Langkah kakinya melambat. Jalanan yang dipijaknya berputar cepat. Rasa sakit serasa ditumpahkan berlarat-larat. Ayah Calvin merasakan hidungnya mengalirkan cairan merah pekat.
Tubuh itu, tubuh yang rapuh dan menunggu waktu, jatuh mencium aspal. Ayah Calvin jatuh pingsan. Anak penjual kue itulah yang melihatnya. Â Ia tinggalkan dagangannya begitu saja, lalu berlari mencari bantuan. Tubuhnya yang kecil kurus riskan mengangkat tubuh Ayah Calvin.

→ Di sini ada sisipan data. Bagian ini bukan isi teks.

-- ==== Sys2Proof/Machine/Track.lean ====
section
/-! DEFINITION. The station reports of the track port (chapter 5, with R67 to R70, R88 to R93 and R153 to R154):
FOLDED, PULL_RESULT, ENVELOPED, WEIGHED, AT_GATE, EXITED and PURGE. -/

namespace Sys2Proof.Machine

/-- The stage of an entry changes (R102). -/
def State.setStage (tag : Nat) (st : Stage) (s : State) : State :=
  s.onEntry tag fun e => { e with stage := st }

/-! ### FOLDED -/

/-- The fold report of a piece: the panels done are compared with the planned fold panels (R104). -/
def State.foldReport (e : TrackEntry) (panels : Nat) (s : State) : State × Reply :=
  let planned := (s.piece? e.piece).elim 0 fun r => r.planned.panels
  let s1 := s.setStage e.tag .folded
  ((if planned == panels then s1 else s1.addCause e.piece .foldMismatch),
    done [byteV planned, byteV panels, flagV (planned != panels)])

/-- FOLDED (R103, R104). -/
def foldedBody (pl : List Byte) (s : State) : State × Reply :=
  let tag := byteAt pl 0
  let panels := byteAt pl 1
  if 63 < tag ∨ panels = 0 ∨ 4 < panels then (s, refuse .badArg)
  else match s.movable .folded tag with
    | none => s.refuseOrder .folded
    | some e => s.foldReport e panels

/-! ### PULL_RESULT -/

/-- The answer of a taken PULL_RESULT (R93); the causes added are a 24-bit set: DESIGN CHOICE,
notes/assumptions/30.md. -/
def State.pullAnswer (before after : State) (id : PieceId) (k : Nat) (res : PullResult)
    (action : PullAction) : List Value :=
  [byteV k, byteV res.code, byteV (after.feeder k).missRun, byteV (after.feeder k).state.code]
    ++ action.values ++ [faultsV (newCauses (before.piece? id) (after.piece? id))]

/-- PULL_RESULT (R88 to R93). -/
def pullResultBody (pl : List Byte) (s : State) : State × Reply :=
  let tag := byteAt pl 0
  let k := byteAt pl 1
  match pullResultOf (byteAt pl 2) with
  | none => (s, refuse .badArg)
  | some res =>
    if 63 < tag ∨ k = 0 ∨ 8 < k then (s, refuse .badArg)
    else match (s.entry? tag).filter fun e => e.stage == .folded with
      | none => (s.raise .outOfOrder, refuse .outOfOrder)
      | some e =>
        match (s.piece? e.piece).bind fun r => r.pendingPull k with
        | none => (s, refuse .notPlanned)
        | some pull =>
          let x := s.pullReport e.piece pull res
          (x.1, done (State.pullAnswer s x.1 e.piece k res x.2))

/-! ### ENVELOPED -/

/-- The close-out and recomputation of a record at ENVELOPED (R66, R96, R105). -/
def State.envelopePiece (s : State) (r : Piece) : Piece := s.recompute r.closeOut

/-- The answer of ENVELOPED: the dispatcher's part, then the calculator's (R66, R96, R105); the causes added are a
24-bit set, and the feeders closed out stand in pull-list order: DESIGN CHOICE, notes/assumptions/30.md and 33.md. -/
def State.envelopeAnswer (s : State) (r : Piece) : List Value :=
  let r1 := r.passPending
  let r2 := s.envelopePiece r
  byteListV r.pendingFeeders ++ byteListV r1.missingCodes ++ byteListV r1.newlySkipped
    ++ [triV (r2.expected.elim 0 Prod.fst), wordV (r2.expected.elim 0 Prod.snd),
        byteV (r2.band.getD 0), faultsV (newCauses (some r.closeOut) (some r2))]

/-- The effects of a taken ENVELOPED: the stage, the close-out, the recomputation (R105). -/
def State.envelopeReport (e : TrackEntry) (s : State) : State × Reply :=
  let s1 := s.setStage e.tag .enveloped
  match s.piece? e.piece with
  | none => (s1, done)
  | some r => (s1.onPiece e.piece s.envelopePiece, done (s.envelopeAnswer r))

/-- ENVELOPED (R103, R105). -/
def envelopedBody (pl : List Byte) (s : State) : State × Reply :=
  if 63 < byteAt pl 0 then (s, refuse .badArg)
  else match s.movable .enveloped (byteAt pl 0) with
    | none => s.refuseOrder .enveloped
    | some e => s.envelopeReport e

/-! ### WEIGHED -/

/-- The weigh results (R67). -/
inductive WeighResult where
  | agreed | mismatch | unweighed | expectedUsed
deriving DecidableEq, Repr

def WeighResult.code : WeighResult → Nat
  | .agreed => 0
  | .mismatch => 1
  | .unweighed => 2
  | .expectedUsed => 3

/-- A reading above 1,048,575 mg is judged as OVERRANGE (R67). -/
def ScaleReport.judged : ScaleReport → ScaleReport
  | .mass m => if massSaturation < m then .overrange else .mass m
  | .overrange => .overrange
  | .noWeight => .noWeight

/-- The judgement of a scale report against a record: the record after it, and the weigh result (R68 to R70). -/
def State.weighPiece (s : State) (report : ScaleReport) (r : Piece) : Piece × WeighResult :=
  let l := s.profile.limits
  let x := r.expected.elim 0 Prod.fst
  match report.judged with
  | .mass m =>
    let agrees := massDifference m x ≤ weighTolerance l x
    let r1 := { r with measured := some m }
    let r2 := if agrees then r1 else r1.addCause .weightMismatch
    let r3 := if l.massCeiling < m then r2.addCause .overMass else r2
    ({ r3 with band := some (bandOf s.profile.bands m) }, if agrees then .agreed else .mismatch)
  | .overrange => (r.addCause .weightMismatch, .mismatch)
  | .noWeight =>
    if l.weighRequired then (r.addCause .unweighed, .unweighed) else (r, .expectedUsed)

/-- The answer of WEIGHED (R67); the causes added are a 24-bit set: DESIGN CHOICE,
notes/assumptions/30.md. -/
def State.weighAnswer (s : State) (report : ScaleReport) (r : Piece) : List Value :=
  let x := s.weighPiece report r
  [.code .weighResult x.2.code,
   .code .tolerance (weighTolerance s.profile.limits (r.expected.elim 0 Prod.fst)),
   triV x.1.finalMass, byteV (x.1.band.getD 0), faultsV (newCauses (some r) (some x.1))]

/-- The effects of a taken WEIGHED: the stage, then the judgement (R106). -/
def State.weighReport (e : TrackEntry) (report : ScaleReport) (s : State) : State × Reply :=
  let s1 := s.setStage e.tag .weighed
  match s.piece? e.piece with
  | none => (s1, done)
  | some r => (s1.onPiece e.piece fun r => (s.weighPiece report r).1, done (s.weighAnswer report r))

/-- WEIGHED (R103, R106). -/
def weighedBody (pl : List Byte) (s : State) : State × Reply :=
  match scaleReportOf pl with
  | none => (s, refuse .badArg)
  | some report =>
    if 63 < byteAt pl 0 then (s, refuse .badArg)
    else if !s.profile.limits.scaleInLine then (s, refuse .wrongState)
    else match s.movable .weighed (byteAt pl 0) with
      | none => s.refuseOrder .weighed
      | some e => s.weighReport e report

/-! ### AT_GATE -/

/-- What AT_GATE answers: a decision, STALL or WAIT (R107, R108). -/
inductive GateVerdict where
  | decided (d : GateDecision)
  | stall
  | wait
deriving DecidableEq, Repr

def GateVerdict.values : GateVerdict → List Value
  | .decided d => [byteV d.code]
  | .stall => [.code .gateVerdict 0]
  | .wait => [.code .gateVerdict 1]

/-- Whether every entry older than one is GATED (R107). -/
def State.olderGated (s : State) (tag : Nat) : Bool :=
  (s.track.entries.takeWhile fun e => e.tag != tag).all fun e => e.stage == .gated

/-- The decision for an entry that has just reached AT_GATE, every older one being GATED (R107), and the hand-on
that follows it (R109). -/
def State.decideAtGate (tag : Nat) (s : State) : State × GateVerdict :=
  match s.entry? tag with
  | none => (s, .wait)
  | some e =>
    let x := s.decideEntry e
    match x.2 with
    | .decided d => ((x.1.setGated tag d).handOn (x.1.younger tag), .decided d)
    | .stall g => (x.1.recordStall tag g, .stall)

/-- AT_GATE naming the entry that reaches the gate now (R107). -/
def State.reachGate (tag : Nat) (s : State) : State × GateVerdict :=
  if s.olderGated tag then (s.setStage tag .atGate).decideAtGate tag
  else (s.setStage tag .atGate, .wait)

/-- AT_GATE naming an entry already at AT_GATE: a stalled one is re-evaluated, a decision-pending one waits
(R108). -/
def State.repeatGate (e : TrackEntry) (s : State) : State × GateVerdict :=
  if e.stalled then
    let x := s.reevaluate false
    (x.1, x.2.elim .stall .decided)
  else (s, .wait)

/-- AT_GATE (R103, R107, R108). -/
def atGateBody (pl : List Byte) (s : State) : State × Reply :=
  let tag := byteAt pl 0
  if 63 < tag then (s, refuse .badArg)
  else match (s.entry? tag).filter fun e => e.stage == .atGate with
    | some e =>
      let x := s.repeatGate e
      (x.1.afterEvent s, done x.2.values)
    | none =>
      match s.movable .atGate tag with
      | none => s.refuseOrder .atGate
      | some _ =>
        let x := s.reachGate tag
        (x.1.afterEvent s, done x.2.values)

/-! ### EXITED -/

/-- Whether a reported outcome agrees with the gate decision: BIN(b) after the same BIN(b), and DIVERTED after
either (R110, step 3). -/
def exitAgrees (reported decided : GateDecision) : Bool :=
  reported == .divert || reported == decided

/-- The exit of the queue head applied to its tray and its record (R111, step 1). -/
def State.applyExit (e : TrackEntry) (d reported : GateDecision) (s : State) : State :=
  match s.piece? e.piece, reported with
  | some r, .bin b => s.exitIntoBin e.tag b r
  | some _, .divert => s.exitDiverted e.tag e.piece d
  | none, _ => s

/-- The effects of a taken EXITED, in the order of R111. -/
def State.exitReport (e : TrackEntry) (d reported : GateDecision) (s : State) : State :=
  (((s.applyExit e d reported).removeEntry e.tag).testTrackHold).drainTest

/-- The answer of EXITED: the disposition, and the tray id of a binned piece (R111). -/
def State.exitAnswer (s : State) (id : PieceId) : List Value :=
  match s.piece? id with
  | some r =>
    byteV (r.disposition.elim 0 Disposition.code) ::
      if r.disposition == some .binned then [wordV (r.tray.elim 0 Prod.fst)] else []
  | none => []

/-- EXITED (R110, R111). -/
def exitedBody (pl : List Byte) (s : State) : State × Reply :=
  match exitOutcomeOf pl with
  | none => (s, refuse .badArg)
  | some reported =>
    if 63 < byteAt pl 0 then (s, refuse .badArg)
    else
      let out := (s.raise .outOfOrder, refuse .outOfOrder (expectedEntryV s.track.entries.head?))
      match s.track.entries.head? with
      | none => out
      | some e =>
        match e.decision with
        | none => out
        | some d =>
          if e.tag != byteAt pl 0 || e.stage != .gated then out
          else if exitAgrees reported d then
            let s1 := s.exitReport e d reported
            (s1.afterEvent s, done (s1.exitAnswer e.piece))
          else (s, refuse .badArg)

/-! ### PURGE -/

/-- The stall ends without a decision (R114). -/
def State.endStall (s : State) : State :=
  (s.onTrack fun q => { q with entries := q.entries.map fun e => { e with stalled := false } }).onBins
    fun m => { m with stall := none }

/-- PURGE of one track entry, in the order of R114. -/
def State.purgeEntry (e : TrackEntry) (s : State) : State :=
  let s1 := s.addCause e.piece .purged
  let s2 := match e.decision with
    | some (.bin b) => s1.releaseReservation e.tag b
    | some .divert | none => s1
  (s2.finish e.piece .diverted).removeEntry e.tag

def State.purgeEntries (es : List TrackEntry) (s : State) : State :=
  es.foldl (fun s e => s.purgeEntry e) s

/-- The effects of a taken PURGE (R114 to R116). -/
def State.purgeAll (s : State) : State :=
  (s.endStall.purgeEntries s.track.entries).purgeCollations.drainTest.notifyBoth
    (.purgeDone s.track.entries.length (s.checker.countOwners false) (s.checker.countOwners true))

/-- PURGE (R113 to R116). -/
def purgeBody (_ : List Byte) (s : State) : State × Reply :=
  if s.run.lineState == .stopped then
    (s.purgeAll.afterEvent s,
      done [byteV s.track.entries.length, byteV (s.checker.countOwners false),
        byteV (s.checker.countOwners true)])
  else (s, refuse .wrongState)

end Sys2Proof.Machine
end

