/-- The payload of SET_LIMITS. -/
def Limits.bytes (l : Limits) : List Byte :=
  toBytes 1 l.foldLimit ++ toBytes 3 l.massCeiling ++ toBytes 2 l.toleranceFloor
    ++ toBytes 1 l.tolerancePermille ++ toBytes 1 (yesNo l.scaleInLine) ++ toBytes 1 (yesNo l.weighRequired)
    ++ toBytes 1 l.accumulatorLimit ++ toBytes 1 l.resyncReach ++ toBytes 1 l.orphanLimit
    ++ toBytes 1 (yesNo (l.feederPolicy == .divert))

/-- The band tables SET_BANDS may carry, the mass ceiling apart (R59). -/
def bandsInRange (us : List Nat) : Bool :=
  1 ≤ us.length && us.length ≤ 8 && us.all (fun u => 1 ≤ u && u ≤ 1048575) && strictlyRising us

/-- The payload of SET_BANDS. -/
def bandsBytes (us : List Nat) : List Byte := toBytes 1 us.length ++ us.flatMap (toBytes 3)

/-- The values the setting of a feeder may hold (R75). -/
def FeederSetting.inRange (x : FeederSetting) : Bool :=
  x.code ≤ 255 && x.mass ≤ 200000 && x.caliper ≤ 10000

/-- The payload of SET_FEEDER. -/
def FeederSetting.bytes (x : FeederSetting) (k : Nat) : List Byte :=
  toBytes 1 k ++ toBytes 1 x.code ++ toBytes 3 x.mass ++ toBytes 2 x.caliper ++ toBytes 1 (yesNo x.enabled)

/-- The payload of SET_SORT. -/
def SortSettings.bytes (t : SortSettings) : List Byte := answerBytes t.values

/-- The values a key rule slot may hold (R121). -/
def KeyRule.inRange (x : KeyRule) : Bool :=
  x.pattern.length == 8 && x.pattern.all (fun d => d.getD 0 ≤ 9) && 1 ≤ x.bin && x.bin ≤ 6

/-- The payload of SET_KEY_RULE. -/
def KeyRule.bytes (x : KeyRule) (k : Nat) : List Byte := toBytes 1 k ++ answerBytes x.values

/-- The payload of SET_HEAD_MAP. -/
def headMapBytes (m : Vector HeadKind 16) (enable : Bool) : List Byte :=
  m.toList.flatMap (fun k => toBytes 1 k.code) ++ toBytes 1 (yesNo enable)

/-- A head map SET_HEAD_MAP may carry: the station of every FEEDER is 1 to 8 (R163). -/
def headMapInRange (m : Vector HeadKind 16) : Bool :=
  m.toList.all fun k => match k with
    | .feeder n => 1 ≤ n && n ≤ 8
    | .none | .reader | .folder | .scale | .gate | .sorter => true

/-- The payload of HEAD_ACCESS. -/
def Access.payload (a : Access) : List Byte :=
  toBytes 1 a.address ++ toBytes 1 a.index ++ toBytes 1 (yesNo a.write.isSome)
    ++ match a.write with
      | some w => toBytes 2 w.toNat
      | none => []

/-- The accesses HEAD_ACCESS may carry (R175, step 1). -/
def Access.inRange (a : Access) : Bool :=
  a.address ≤ 15 && a.index ≤ 31 && (a.write.isNone || 2 ≤ a.index)

/-- The payload of a SHEET that carries a mark. -/
def Mark.bytes (m : Mark) : List Byte :=
  toBytes 1 1 ++ toBytes 3 m.id.seq ++ toBytes 1 m.id.reprint ++ toBytes 1 m.index ++ toBytes 1 m.printed

/-- The marks SHEET may carry (R30). -/
def Mark.inRange (m : Mark) : Bool :=
  1 ≤ m.id.seq && m.id.seq ≤ 16777215 && m.id.reprint ≤ 3 && 1 ≤ m.index && m.index ≤ 24
    && 1 ≤ m.printed && m.printed ≤ 24

/-- The payload of a SHEET. -/
def SheetReport.bytes : SheetReport → List Byte
  | .noRead => [0]
  | .mark m => m.bytes
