/-- RUN_RESET while the line is STOPPED: the piece table, the outcome order, the collation records, the track queue,
the census, the trays, the reservations and the stall are empty, the run is CLOSED with its number kept, miss runs and
taken counts are 0, every feeder's state is derived again, and the settings, the head line and the stored profile are
untouched (R25, R53, R98, R118, R137, R162, R181, R196). Each FREE, OPEN or FULL_WAIT bin becomes CLEARING, and each
CLEARING bin shown empty and unfaulted FREE (R162). OUTCOMES_DISCARDED is set when the table held a record (R25);
every other sticky flag keeps its value, but for NOTICE_LOST of a port whose notice queue had no room (R192, R196). To
each port, behind the notices queued, go the BIN_STATE notices of the bins that become CLEARING and then of those that
become FREE, then FEEDER_STATE of each feeder whose state changed, and last RUN_STATE(CLOSED) (R98, R162, R196). That
the notices of one step stand in the order of the bins, and the FEEDER_STATE notices in the order of the feeders, is
the model's reading (notes/assumptions/22.md). While the line is RUNNING it is refused WRONG_STATE, with nothing
changed (R196). -/
def Obligations.RunResetEmptiesTheBlocks : Prop :=
  ∀ (p : Port) (s : State), Due .runReset p [] s →
    let seenFree (b : Nat) : Bool := s.sorterStatus.elim false fun w => !shownOccupied w b && !shownFault w b
    let cleared : List Notice := (binNumbers.filter fun b => (s.bin b).state ∈ [.free, .opened, .fullWait]).map fun b =>
      .binState b .clearing none
    let freed : List Notice := (binNumbers.filter fun b => (s.bin b).state ∉ [.fault, .offline] ∧ seenFree b).map fun b =>
      .binState b .free none
    (s.run.lineState = .stopped →
      ∃ t, exec (.runReset p) s = .next t
        ∧ Answered p .runReset .done [.code .count s.run.pieces.length] s t
        ∧ t.run = { s.run with runState := .closed, pieces := [], outcomes := [] }
        ∧ t.checker = ⟨none, none, 0, 0, .inSync, .free⟩ ∧ t.track = ⟨[], 0⟩ ∧ t.census = []
        ∧ t.bins.delivery = [] ∧ t.bins.closedTrays = [] ∧ t.bins.reservations = []
        ∧ t.bins.stall = none ∧ t.bins.trayCounter = 1
        ∧ (∀ b ∈ binNumbers, (t.bin b).tray = none
            ∧ ((s.bin b).state ∈ [.fault, .offline] → (t.bin b).state = (s.bin b).state)
            ∧ ((s.bin b).state ∉ [.fault, .offline] → (t.bin b).state =
                (if seenFree b then .free else .clearing)))
        ∧ (∀ k ∈ feederNumbers, t.feeder k =
            { s.feeder k with missRun := 0, takenCount := 0, state := t.derivedFeederState k })
        ∧ t.pins.hold = false
        ∧ (let notices : List Notice :=
            cleared ++ freed ++ (feederNumbers.flatMap fun k => feederNotices k s t) ++ [.runState .closed]
          Happened notices notices (if s.run.pieces = [] then 0 else StickyFlag.outcomesDiscarded.bit)
            (requestBlocks p ++ [.runState, .pieces, .outcomes, .forming, .ready, .cursor, .orphanRun, .intakeState,
              .releaseHold, .feeders, .entries, .allocator, .census, .bins, .delivery, .closedTrays, .reservations,
              .stall, .trayCounter]) s t))
    ∧ (s.run.lineState = .running →
      ∃ t, exec (.runReset p) s = .next t ∧ Answered p .runReset .wrongState [] s t
        ∧ Happened [] [] 0 (requestBlocks p) s t)

/-! ### Requests of the track port -/

/-- LINE_STATE sets the line state named, in every run state, the value already held included, and answers DONE; a
payload naming anything else is refused BAD_ARG; nothing else changes (R1). OPEN_RUN in CLOSED with a run number of 1
to 65,535: the run is OPEN with that number, the census is empty, the tray id counter is 1, and RUN_STATE(OPEN) goes
to both ports; 0 is refused BAD_ARG; outside CLOSED every number is refused WRONG_STATE (R2). -/
def Obligations.LineAndRunAreOpened : Prop :=
  (∀ s : State,
    (∀ x : LineState, Due .lineState .track (toBytes 1 x.code) s →
      ∃ t, exec (.lineState .track) s = .next t ∧ Answered .track .lineState .done [] s t
        ∧ t.run = { s.run with lineState := x } ∧ Happened [] [] 0 (requestBlocks .track ++ [.lineState]) s t)
    ∧ ∀ pl, (pl.length ≠ 1 ∨ 2 ≤ beNat pl) → Due .lineState .track pl s →
      ∃ t, exec (.lineState .track) s = .next t ∧ Answered .track .lineState .badArg [] s t
        ∧ Happened [] [] 0 (requestBlocks .track) s t)
    ∧ (∀ (n : Nat) (s : State), n ≤ 65535 → Due .openRun .plan (toBytes 2 n) s →
    (s.run.runState = .closed → 1 ≤ n →
      ∃ t, exec (.openRun .plan) s = .next t ∧ Answered .plan .openRun .done [] s t
        ∧ t.run = { s.run with runState := .opened, runNumber := n } ∧ t.census = [] ∧ t.bins.trayCounter = 1
        ∧ Happened [.runState .opened] [.runState .opened] 0
            (requestBlocks .plan ++ [.runState, .runNumber, .census, .trayCounter]) s t)
    ∧ (s.run.runState = .closed → n = 0 →
      ∃ t, exec (.openRun .plan) s = .next t ∧ Answered .plan .openRun .badArg [] s t
        ∧ Happened [] [] 0 (requestBlocks .plan) s t)
    ∧ (s.run.runState ≠ .closed →
      ∃ t, exec (.openRun .plan) s = .next t ∧ Answered .plan .openRun .wrongState [] s t
        ∧ Happened [] [] 0 (requestBlocks .plan) s t))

Lelaki-lelaki kekar berwajah berminyak mengangkat tubuh Ayah Calvin. Anak penjual kue lekat mengiringi langkah mereka. Nada-nada kecemasan terdengar. Semua orang yang merasa bagian dari kaum marginal itu mengenal Ayahnya Jose. Calvin Wan, figur pria tampan dan kaya, sering mengucurkan uang pribadinya untuk menolong mereka.
Sementara itu, di kamar tidurnya, Bunda Alea dirasuki kekhawatiran. Firasatnya tak enak. Bayang-bayang suaminya melangkah sendirian dengan wajah pucat dan hidung darah mengacaukan perasaan.
Bunda Alea berbaring dengan mata terbuka lebar. Anjuran suaminya untuk mengistirahatkan otak lesap dari prioritas. Dia takkan tidur sebelum suaminya kembali.
Tenggelam dalam ketakutan, Bunda Alea tak mendengar dering bel pintu di bawah sana. Barulah perhatiannya teralih ketika seorang pelayan menghambur masuk ke kamarnya.
"Nyonya...Nyonya," engah si pelayan wanita dengan rambut digelung hitam mengilap.
"Tuan pingsan. Steven membawanya ke sini."
Jantung Bunda Alea serasa melompat meninggalkan dadanya. Tergesa dia menuruni tangga. Lututnya lemas seketika melihat Ayah Calvin dengan wajah pias dan jas bernoda darah.
"Calvin...Calvin, oh apa yang terjadi?" ujarnya panik.
Patah-patah mereka menjelaskan. Bunda Alea berterima kasih sekali. Entah apa yang terjadi bila Steven dan teman-temannya tak turun tangan.